There are also air quality red alerts in Gjøvik, Hamar, Kristiansand, Bærum, Fredrikstad, Lillehammer, Moss and Stavanger.
“There are warnings for high pollution levels today, especially during rush hour. Especially along heavily trafficked roads,” Oslo Municipality wrote on Twitter.
In addition to the red alert locations, several other places showed moderate air pollution on Tuesday morning. In Bergen, Drammen, Lillesand, Sarpsborg, Grenland and Tromsø, the air quality is worse than normal.
With the alarm lights blinking, the Labour Party has repeated its demanded that low emissions zones be established in Oslo, VG newspaper reported.

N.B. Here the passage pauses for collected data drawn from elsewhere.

-- ==== Sys2Proof/Machine/Ingot.lean ====
section
/-! DEFINITION. Ingots: the slot regions of Table 15-4, reading elements of every format (R72, R83 to R86, R105, R132, R360 to R363), and writing an output ingot with its promoted and degraded blocks (R102 to R108, R161). -/

namespace Sys2Proof.Machine

/-- Why an element of an operand cannot be used (R86, R97, R133). -/
inductive Bad where
  | element | scale | mxNan | mxRange | nibble
  deriving DecidableEq, Repr

/-- The element code at a linear position of `w` bits from byte `base` on (R72). -/
def codeAt (b : Bytes) (base w pos : Nat) : Nat :=
  let bit := w * pos
  let n := fld b (base + bit / 8) (if w = 6 then 2 else (w + 7) / 8)
  n / 2 ^ (bit % 8) % 2 ^ w

/-- The block index of an element (R105, R360). -/
def blockIndex (fmt r c : Nat) : Nat := r * (128 / fmtBlock fmt) + c / fmtBlock fmt

/-- The side-table slot of a promoted block of an FP4 ingot, if the block is promoted (R105). -/
def sideSlot (b : Bytes) (blk : Nat) : Option Nat :=
  (List.range 64).find? (fun j => let e := fld b (9408 + 2 * j) 2; bitOf e 15 && decide (e % 1024 = blk))

/-- The code of a stored element, dense or 2:4; none for a pruned position, an error for a bad nibble (R132, R133, R361). -/
def storedCode (h : Header) (b : Bytes) (r c : Nat) : Except Bad (Option Nat) :=
  let w := fmtBits h.fmt
  if !h.sparse then .ok (some (codeAt b 64 w (128 * r + c)))
  else
    let g := if h.axis = 0 then 32 * r + c / 4 else 128 * (r / 4) + c
    let p := if h.axis = 0 then c % 4 else r % 4
    let nib := codeAt b (64 + 1024 * w) 4 g
    let p1 := nib % 4
    let p2 := nib / 4
    if p2 ≤ p1 then .error .nibble
    else if p = p1 then .ok (some (codeAt b 64 w (2 * g)))
    else if p = p2 then .ok (some (codeAt b 64 w (2 * g + 1)))
    else .ok none

/-- The scale byte of an element's block. -/
def scaleOf (h : Header) (b : Bytes) (r c : Nat) : Nat := fld b (scaleBase h.fmt + blockIndex h.fmt r c) 1

/-- k of R86: the exponent an E8M0 scale byte stands for. -/
def mxExp (mxOff : Int) (sc : Nat) : Int := (sc : Int) - 127 - mxOff

/-- Why a block scale cannot be used (R86, R97). Strict mode lets an E4M3 scale pass whatever its code. -/
def scaleBad (h : Header) (mxOff : Int) (strict : Bool) (sc : Nat) : Option Bad :=
  if fmtBlock h.fmt = 0 then none
  else if fmtMx h.fmt then
    if sc = 0xFF then some .mxNan else if mxExp mxOff sc < -9 ∨ 8 < mxExp mxOff sc then some .mxRange else none
  else if decide (0x7F ≤ sc) && !strict then some .scale
  else none

/-- A value times a scale: exact when both are finite, else what strict mode propagates (R97). -/
def scaledBy (v sc : Fp) : Fp := if v.finite && sc.finite then Fp.ofRat (v.rat * sc.rat) else mul32 v sc

/-- The scaled value of a stored element of a block format. Strict mode reads a scale byte R97 does not fail there as an E4M3 code, sign and NaN included: DESIGN CHOICE (log entry 89). -/
def blockElement (h : Header) (b : Bytes) (mxOff : Int) (strict : Bool) (r c : Nat) (code : Option Nat) : Except Bad Fp :=
  let blk := blockIndex h.fmt r c
  let sc := scaleOf h b r c
  let zeroed := bitOf (fld b (bitmapBase h.fmt + blk / 8) 1) (blk % 8)
  let stored := match code with | some k => codeValue h.fmt k | none => Fp.zero
  let v := match (if h.fmt = 0x01 then sideSlot b blk else none) with
    | some j => e4m3.decode (fld b (9536 + 16 * j + c % 16) 1)
    | none => if h.fmt = 0x04 then (match code with | some k => Fp.ofRat ((k : Rat) - (fld b (9408 + blk) 1 : Nat)) | none => Fp.zero) else stored
  if !v.finite && !strict then .error .element
  else
    match scaleBad h mxOff strict sc with
    | some e => .error e
    | none =>
      if zeroed then .ok Fp.zero
      else .ok (scaledBy v (if fmtMx h.fmt then Fp.ofRat (pow2 (mxExp mxOff sc)) else e4m3.decode sc))

/-- A value without the sign of zero: negative zero is read as zero in every format (R76). -/
def Fp.unsigned0 (v : Fp) : Fp := match v with | .fin _ m => if m = 0 then Fp.zero else v | _ => v

/-- Whether one of the two stored codes of a 2:4 group is no finite value: a fetch of the group reads both, whatever its nibble holds (R97, R145). -/
def groupBad (h : Header) (b : Bytes) (r c : Nat) : Bool :=
  let g := if h.axis = 0 then 32 * r + c / 4 else 128 * (r / 4) + c
  [2 * g, 2 * g + 1].any (fun k =>
    let code := codeAt b 64 (fmtBits h.fmt) k
    !(if h.fmt = 0x03 then e4m3.decode (fld b (9408 + code) 1) else codeValue h.fmt code).finite)

/-- One element of a slot that holds element bytes, whatever its bitmap. `strict` keeps infinities and NaNs (R95, R97). A bad scale is carried before a bad nibble (R145). -/
def storedElement (b : Bytes) (mxOff : Int) (strict : Bool) (r c : Nat) : Except Bad Fp :=
  let h := headerOf b
  match storedCode h b r c with
  | .error e =>
    if !strict && groupBad h b r c then .error .element else .error ((scaleBad h mxOff strict (scaleOf h b r c)).getD e)
  | .ok code =>
    if fmtWide h.fmt then
      let v := match code with | some k => codeValue h.fmt k | none => Fp.zero
      if strict || v.finite then .ok v.unsigned0 else .error .element
    else if h.fmt = 0x03 then
      let v := match code with | some k => e4m3.decode (fld b (9408 + k) 1) | none => Fp.zero
      if strict || v.finite then .ok v.unsigned0 else .error .element
    else blockElement h b mxOff strict r c code

/-- One element of an ingot as the quire expands it. An unwritten or zero ingot holds zeros; so does an ingot whose bitmap is all ones, of which the scales alone are judged (R97, R263). That the scale bytes of a written ingot with ZERO_INGOT are not judged is a DESIGN CHOICE (log entry 115). -/
def element (b : Bytes) (mxOff : Int) (strict : Bool) (r c : Nat) : Except Bad Fp :=
  let h := headerOf b
  if unwritten b || h.zero then .ok Fp.zero
  else if bitmapFull h.fmt b then (match scaleBad h mxOff strict (scaleOf h b r c) with | some e => .error e | none => .ok Fp.zero)
  else storedElement b mxOff strict r c

/-- Whether a 2:4 ingot holds a nibble whose first position is not lower than its second: every nibble of a fetched ingot is fetched with its header, so padding groups count too (R133, R139, R160). -/
def badNibble (b : Bytes) : Bool :=
  let h := headerOf b
  h.sparse && !(unwritten b) && !(elementless h b) &&
    (List.range 4096).any (fun g => let nib := codeAt b (64 + 1024 * fmtBits h.fmt) 4 g; decide (nib / 4 ≤ nib % 4))

/-- The number of promoted blocks an ingot holds. -/
def promotedBlocks (b : Bytes) : Nat := if unwritten b then 0 else (headerOf b).promoted

/-- The bytes of an object's ingot as a reader sees them: slot, and extension when the header names one (R363). -/
def Obj.ingot (o : Obj) (v n : Nat) : Bytes :=
  let b := o.readSlot v n
  if (headerOf b).extended then b ++ o.readExt v n else b

/-! ### Packing (R72) -/

/-- The bytes of an ingot that a fetch takes, the others zero (R263). -/
def Obj.fetchBytes (o : Obj) (v n : Nat) : Bytes :=
  let b := o.ingot v n
  if o.kind ≠ 0 ∨ !(elementless (headerOf b) b) then b
  else (o.fetchRuns v n).foldl (fun (a : Bytes) r => Machine.putBytes a r.1 ((b.drop r.1).take r.2)) (List.replicate b.length 0)

/-- Pack codes of `w` bits from the least significant bit. -/
def packCodes (w : Nat) : List Nat → Bytes
  | [] => []
  | [a] => leBytes ((w + 7) / 8) a
  | [a, b] => if w = 4 then leBytes 1 (a + 16 * b) else leBytes ((2 * w + 7) / 8) (a + 2 ^ w * b)
  | [a, b, c] => if w = 4 then leBytes 1 (a + 16 * b) ++ leBytes 1 c else leBytes ((3 * w + 7) / 8) (a + 2 ^ w * b + 2 ^ (2 * w) * c)
  | a :: b :: c :: d :: rest =>
    leBytes (4 * w / 8) (a + 2 ^ w * b + 2 ^ (2 * w) * c + 2 ^ (3 * w) * d) ++ packCodes w rest

/-- Pack flags, eight to a byte. -/
def packBits (n : Nat) (f : Nat → Bool) : Bytes :=
  (List.range n).map (fun k => BitVec.ofNat 8 (((List.range 8).map (fun i => if f (8 * k + i) then 2 ^ i else 0)).sum))

/-- Cut a row into blocks of B. -/
def blocksOf {α : Type} (B : Nat) (row : List α) : List (List α) :=
  (List.range (128 / B)).map (fun k => (row.drop (k * B)).take B)

/-! ### Writing an ingot -/

/-- A promotion candidate: block index, whether it meets R80, its lost count and amax. -/
structure Candidate where
  blk : Nat
  tooBig : Bool
  lost : Nat
  amax : Rat
  deriving DecidableEq, Repr

/-- Whether candidate `a` ranks before `b` (R103). -/
def Candidate.before (a b : Candidate) : Bool :=
  if a.tooBig != b.tooBig then a.tooBig
  else if a.lost ≠ b.lost then decide (b.lost < a.lost)
  else if a.amax ≠ b.amax then decide (b.amax < a.amax)
  else decide (a.blk < b.blk)

/-- Insert a candidate by rank. -/
def rankIn (c : Candidate) : List Candidate → List Candidate
  | [] => [c]
  | d :: ds => if c.before d then c :: d :: ds else d :: rankIn c ds

/-- The promoted and the excess blocks of an FP4 ingot (R102, R103, R108). -/
def promotion (minLost maxBlocks : Nat) (blocks : List (List (Option Rat))) : List Nat × List Nat :=
  let cands := blocks.zipIdx.filterMap (fun (b : List (Option Rat) × Nat) =>
    let q := lostCount b.1
    let tooBig := overScale 0x01 b.1
    if tooBig || (decide (minLost ≠ 0) && decide (minLost ≤ q)) then
      some { blk := b.2, tooBig := tooBig, lost := q, amax := blockMax b.1 : Candidate }
    else none)
  let ranked := (cands.foldl (fun acc c => rankIn c acc) []).map (·.blk)
  let n := min maxBlocks 64
  (ranked.take n, ranked.drop n)

/-- What an output ingot is written with, and its counts. -/
structure Output where
  slot : Bytes
  ext : Option Bytes
  promoted : Nat
  degraded : Nat
  finite : Bool
  deriving DecidableEq, Repr

/-- An output ingot of a wide format (R87, R95, R98): `rows` holds the values, `none` masked. -/
def writeWide (h : Header) (rows : List (List (Option Fp))) (strict : Bool) : Output :=
  let lay := (fmtLayout h.fmt).getD fp32
  let one := fun (x : Option Fp) =>
    match x with
    | none => some 0
    | some v =>
      match v with
      | .fin neg m =>
        let n := lay.nearest m
        if lay.top < n then none
        else some (n + (if neg && (decide (n ≠ 0) || strict) then 2 ^ (lay.eb + lay.mb) else 0))
      | _ => none
  let codes := rows.flatten.map one
  { slot := fixLen (slotSize h.fmt) (h.bytes ++ packCodes (fmtBits h.fmt) (codes.map (·.getD 0)))
    ext := none, promoted := 0, degraded := 0, finite := codes.all Option.isSome }

/-- An output ingot of a block-scaled format: promotion for FP4, the scale array, bitmap and header (R78 to R82, R102 to R106, R161). `sr` gives the draw of element (r, 0) of a row. `fp4Slot` says the object's slot is an FP4 one, so an FP8 ingot takes an extension (R363). A promoted block whose codes all round to 0 gets scale 0x00 (R79) with its zero bit clear: DEDUCED (log entry 117). -/
def writeBlocks (h : Header) (minLost maxBlocks : Nat) (rows : List (List (Option Rat))) (sr : Nat → Option (Nat × Nat × Nat)) (fp4Slot : Bool) : Output :=
  let B := fmtBlock h.fmt
  let per := 128 / B
  let blocks := (rows.map (blocksOf B)).flatten
  let (prom, excess) := if h.fmt = 0x01 then promotion minLost maxBlocks blocks else ([], [])
  let srOf := fun (blk : Nat) => (sr (blk / per)).map (fun k => (k.1, k.2.1, k.2.2 + blk % per * B))
  let main := blocks.zipIdx.map (fun (b : List (Option Rat) × Nat) =>
    if prom.contains b.2 then
      let q := quantBlock 0x07 b.1 (srOf b.2)
      { q with codes := List.replicate B 0, zero := false }
    else quantBlock h.fmt b.1 (srOf b.2))
  let side := blocks.zipIdx.filterMap (fun (b : List (Option Rat) × Nat) =>
    if prom.contains b.2 then some (b.2, (quantBlock 0x07 b.1 (srOf b.2)).codes) else none)
  let deg := main.zipIdx.filterMap (fun (q : QBlock × Nat) => if q.1.degraded || excess.contains q.2 then some q.2 else none)
  let allZero := main.all (·.zero)
  let ext := decide (h.fmt = 0x07) && fp4Slot
  let hdr : Header :=
    { h with zero := allZero, extended := ext, promoted := prom.length, degraded := deg.length,
             rows := ((List.range 128).map (fun r => if deg.any (fun k => k / per == r) then 2 ^ r else 0)).sum }
  let zs := main.map (·.zero)
  let body := hdr.bytes ++ packCodes (fmtBits h.fmt) (main.map (·.codes)).flatten
    ++ main.map (fun q => BitVec.ofNat 8 q.scale) ++ packBits (16 * per) (fun k => zs.getD k false)
  let full :=
    if h.fmt = 0x01 then
      body ++ (side.map (fun e => leBytes 2 (e.1 + 0x8000))).flatten ++ List.replicate (2 * (64 - side.length)) 0
        ++ (side.map (fun e => e.2.map (fun c => BitVec.ofNat 8 c))).flatten
    else body
  let out := fixLen (slotSize h.fmt) full
  { slot := if ext then out.take 12288 else out, ext := if ext then some (out.drop 12288) else none,
    promoted := prom.length, degraded := deg.length, finite := true }

/-- A zero ingot of a format: header with ZERO_INGOT and every zero-block bit set (R351, R372). -/
def zeroIngot (h : Header) : Bytes :=
  let n := bitmapBytes h.fmt
  let b := fixLen (slotSize h.fmt) ({ h with zero := true }).bytes
  if n = 0 then b else putBytes b (bitmapBase h.fmt) (List.replicate n 0xFF)

/-! ### Ingots of which some rows are kept -/

/-- The promotion entries of an FP4 ingot in the rows a test picks: block and its 16 bytes (R105). -/
def sideEntries (b : Bytes) (pick : Nat → Bool) : List (Nat × Bytes) :=
  (List.range 64).filterMap (fun j =>
    let e := fld b (9408 + 2 * j) 2
    if bitOf e 15 && pick (e % 1024 / 8) then some (e % 1024, (b.drop (9536 + 16 * j)).take 16) else none)

/-- The degraded blocks of the rows of an ingot that are kept. The header counts blocks over the whole ingot (Table 4-2): where both kept and other rows are degraded, the spec gives the share of neither, and it is a free value between its bounds (log entry 97). -/
def keptDegraded (h : Header) (keep : Nat → Bool) : Nat :=
  let rows := fun (b : Bool) => (List.range 128).countP (fun r => bitOf h.rows r && keep r == b)
  if rows true = 0 then 0
  else if rows false = 0 then h.degraded
  else
    let per := 128 / fmtBlock h.fmt
    let lo := max (rows true) (h.degraded - per * rows false)
    let hi := min (per * rows true) (h.degraded - rows false)
    lo + Config.keptDegraded h.rows h.degraded % (hi - lo + 1)

/-- Keep some rows of an old dense ingot in a new one of the same format, bit for bit: their elements, scales, zero-block bits, promoted blocks and degraded marks. -/
def keepRows (fmt : Nat) (old new : Bytes) (keep : Nat → Bool) : Bytes :=
  let rowLen := 16 * fmtBits fmt
  let pick := fun (base len : Nat) => (List.range 128).flatMap (fun r => ((if keep r then old else new).drop (base + r * len)).take len)
  let elems := putBytes new 64 (pick 64 rowLen)
  if fmtBlock fmt = 0 then elems
  else
    let per := 128 / fmtBlock fmt
    let b1 := putBytes elems (scaleBase fmt) (pick (scaleBase fmt) per)
    let bit := fun (k : Nat) => bitOf (fld (if keep (k / per) then old else new) (bitmapBase fmt + k / 8) 1) (k % 8)
    let b2 := putBytes b1 (bitmapBase fmt) (packBits (16 * per) bit)
    let ho := headerOf old
    let hn := headerOf new
    let rows := ((List.range 128).map (fun r => if (if keep r then bitOf ho.rows r else bitOf hn.rows r) then 2 ^ r else 0)).sum
    let prom := if fmt = 0x01 then sideEntries old keep ++ sideEntries new (fun r => !(keep r)) else []
    let sorted := prom.foldl (fun (m : NMap Bytes) p => NMap.set m p.1 p.2) []
    let b3 := if fmt = 0x01 then
        putBytes b2 9408 ((sorted.map (fun e => leBytes 2 (e.1 + 0x8000))).flatten ++ List.replicate (2 * (64 - sorted.length)) 0
          ++ (sorted.map (·.2)).flatten ++ List.replicate (16 * (64 - sorted.length)) 0)
      else b2
    putBytes b3 0 (({ hn with zero := (List.range (128 * per)).all bit, promoted := sorted.length,
                              degraded := keptDegraded ho keep + hn.degraded, rows := rows } : Header).bytes)

end Sys2Proof.Machine
end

“Despite parliament on May 3rd unanimously adopting our bill on the introduction of low emission zones in areas where it exceeds the limits, [Transport] Minister Ketil Solvik-Olsen continues to hamper regulation efforts, so that we are entering a new winter without the measures we need,” Labour MP Jahn Bøhler (Labor) said.
Solvik-Olsen told VG that the government is currently working on a solution.